* **TASK**:
Print verbatim every line starting at the one that contains "s.reject.regs = s.regs := rfl" and ending at the final line of the records; include both endpoints.

++++ INFORMATION SHOWN

-- ==== Sys2Proof/Machine/Core.lean ====
section
/-! DEFINITION. The machine behind the host's interface. -/

def Sys2Proof.core : Host.Core :=
  { State := Sys2Proof.Machine.State, Fault := Sys2Proof.Machine.Fault,
    Refusal := Sys2Proof.Machine.Refusal, step := Sys2Proof.Machine.step,
    reset := Sys2Proof.Machine.State.reset }
end

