/-- A whole READ_BLOCK (R123 to R127): from a channel that delivers N data bytes and a checksum byte, with
empty answers between them that never reach EMPTY_LIMIT in a row, exactly N + 1 bytes are consumed
whatever they are, the first PAYLOAD_CAP are stored, CHKSUM covers all N, and a mismatch is no error. -/
def Obligations.ChecksummedBlockRun : Prop :=
  ∀ (s : State) (stop : Byte) (bufsel kind : Bool) (data : List Byte) (c : Byte)
    (rs rest : List ReadAnswer),
    s.Inv → s.phase = .idle → s.env.turns = [] → s.regs.blklen.toNat = data.length →
    rs.filter (· ≠ ReadAnswer.empty) = answers data → paced s.cfg.emptyLimit 0 rs = true →
    s.env.reads = rs ++ ReadAnswer.byte c :: rest →
    ∃ s1 k t, exec (.readBlock stop bufsel kind) s = .next s1 ∧ core.run k s1 = .next t ∧
      t.phase = .idle ∧ t.cfg = s.cfg ∧ t.rd = s.rd ∧ t.latch = ⟨stop, bufsel, kind⟩ ∧
      t.env = { s.env with reads := rest } ∧
      t.regs = { s.regs with paylen := BitVec.ofNat 32 (min data.length s.cfg.payloadCap)
                             sum := byteSum data, rxchk := c } ∧
      t.status = { s.status with done := true, hostErr := false, err := .noError, chkValid := true
                                 chkOk := decide (byteSum data = c)
                                 payTrunc := decide (s.cfg.payloadCap < data.length) } ∧
      HoldsFront s t .payload data s.cfg.payloadCap

/-- A whole READ_FRAME (R130): a length text, a comma, and a checksummed block of that length. The number
of steps is the model's (notes/assumptions/10.md, 11.md). -/
def Obligations.LengthPrefixedFrameRun : Prop :=
  ∀ (s : State) (stop : Byte) (bufsel kind : Bool) (digits data : List Byte) (c : Byte)
    (rest : List ReadAnswer),
    s.Inv → s.phase = .idle → s.env.turns = [] → digits.length ≤ s.cfg.tokenCap →
    lengthValue digits = some data.length →
    s.env.reads = answers digits ++ ReadAnswer.byte 0x2C :: (answers data ++ ReadAnswer.byte c :: rest) →
    ∃ s1 t, exec (.readFrame stop bufsel kind) s = .next s1 ∧
      core.run (digits.length + data.length + 3) s1 = .next t ∧
      t.phase = .idle ∧ t.cfg = s.cfg ∧ t.rd = s.rd ∧ t.latch = ⟨stop, bufsel, kind⟩ ∧
      t.env = { s.env with reads := rest } ∧
      t.regs = { s.regs with strlen := BitVec.ofNat 32 digits.length
                             blklen := BitVec.ofNat 32 data.length
                             paylen := BitVec.ofNat 32 (min data.length s.cfg.payloadCap)
                             sum := byteSum data, rxchk := c } ∧
      t.status = { s.status with done := true, hostErr := false, err := .noError, chkValid := true
                                 chkOk := decide (byteSum data = c)
                                 payTrunc := decide (s.cfg.payloadCap < data.length) } ∧
      (∀ i, t.byteAt .strbuf i =
        if i < digits.length then digits.getD i 0 else s.byteAt .strbuf i) ∧
      (∀ i, t.byteAt .payload i =
        if i < min data.length s.cfg.payloadCap then data.getD i 0 else s.byteAt .payload i) ∧
      (∀ sp i, sp ≠ .strbuf → sp ≠ .payload → t.byteAt sp i = s.byteAt sp i)
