-- ==== Sys2Proof/Laws/State.lean ====
section
/-! SUPPORT. What each named update of the state does to each of its components, one lemma each, so that
no proof unfolds a record update. -/

namespace Sys2Proof.Machine

variable (s : State)

/-! ### setBuf -/

@[simp] theorem State.setBuf_cfg (sp : Space) (m : Memory) : (s.setBuf sp m).cfg = s.cfg := rfl
@[simp] theorem State.setBuf_phase (sp : Space) (m : Memory) :
    (s.setBuf sp m).phase =
      s.phase := rfl
@[simp] theorem State.setBuf_status (sp : Space) (m : Memory) :
    (s.setBuf sp m).status =
      s.status := rfl
@[simp] theorem State.setBuf_regs (sp : Space) (m : Memory) : (s.setBuf sp m).regs = s.regs := rfl
@[simp] theorem State.setBuf_bufs (sp : Space) (m : Memory) :
    (s.setBuf sp m).bufs =
      s.bufs.set sp m := rfl
@[simp] theorem State.setBuf_latch (sp : Space) (m : Memory) :
    (s.setBuf sp m).latch =
      s.latch := rfl
@[simp] theorem State.setBuf_fr (sp : Space) (m : Memory) : (s.setBuf sp m).fr = s.fr := rfl
@[simp] theorem State.setBuf_rd (sp : Space) (m : Memory) : (s.setBuf sp m).rd = s.rd := rfl
@[simp] theorem State.setBuf_env (sp : Space) (m : Memory) : (s.setBuf sp m).env = s.env := rfl

/-! ### accept -/

@[simp] theorem State.accept_cfg (l : Latch) (p : Phase) : (s.accept l p).cfg = s.cfg := rfl
@[simp] theorem State.accept_phase (l : Latch) (p : Phase) : (s.accept l p).phase = p := rfl
@[simp] theorem State.accept_status (l : Latch) (p : Phase) :
    (s.accept l p).status =
      { s.status with done := false, hostErr := false, err := .noError } := rfl
@[simp] theorem State.accept_regs (l : Latch) (p : Phase) : (s.accept l p).regs = s.regs := rfl
@[simp] theorem State.accept_bufs (l : Latch) (p : Phase) : (s.accept l p).bufs = s.bufs := rfl
@[simp] theorem State.accept_latch (l : Latch) (p : Phase) : (s.accept l p).latch = l := rfl
@[simp] theorem State.accept_fr (l : Latch) (p : Phase) : (s.accept l p).fr = s.fr := rfl
@[simp] theorem State.accept_rd (l : Latch) (p : Phase) : (s.accept l p).rd = s.rd := rfl
@[simp] theorem State.accept_env (l : Latch) (p : Phase) : (s.accept l p).env = s.env := rfl

/-! ### reject -/

@[simp] theorem State.reject_cfg : s.reject.cfg = s.cfg := rfl
@[simp] theorem State.reject_phase : s.reject.phase = s.phase := rfl
@[simp] theorem State.reject_status :
    s.reject.status =
      { s.status with done := true, hostErr := false, err := .badCommand } := rfl
@[simp] theorem State.reject_regs : s.reject.regs = s.regs := rfl
@[simp] theorem State.reject_bufs : s.reject.bufs = s.bufs := rfl
@[simp] theorem State.reject_latch : s.reject.latch = s.latch := rfl
@[simp] theorem State.reject_fr : s.reject.fr = s.fr := rfl
@[simp] theorem State.reject_rd : s.reject.rd = s.rd := rfl
@[simp] theorem State.reject_env : s.reject.env = s.env := rfl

++++++++

* **SOLUTION TO THIS TASK**:
@[simp] theorem State.reject_regs : s.reject.regs = s.regs := rfl
@[simp] theorem State.reject_bufs : s.reject.bufs = s.bufs := rfl
@[simp] theorem State.reject_latch : s.reject.latch = s.latch := rfl
@[simp] theorem State.reject_fr : s.reject.fr = s.fr := rfl
@[simp] theorem State.reject_rd : s.reject.rd = s.rd := rfl
@[simp] theorem State.reject_env : s.reject.env = s.env := rfl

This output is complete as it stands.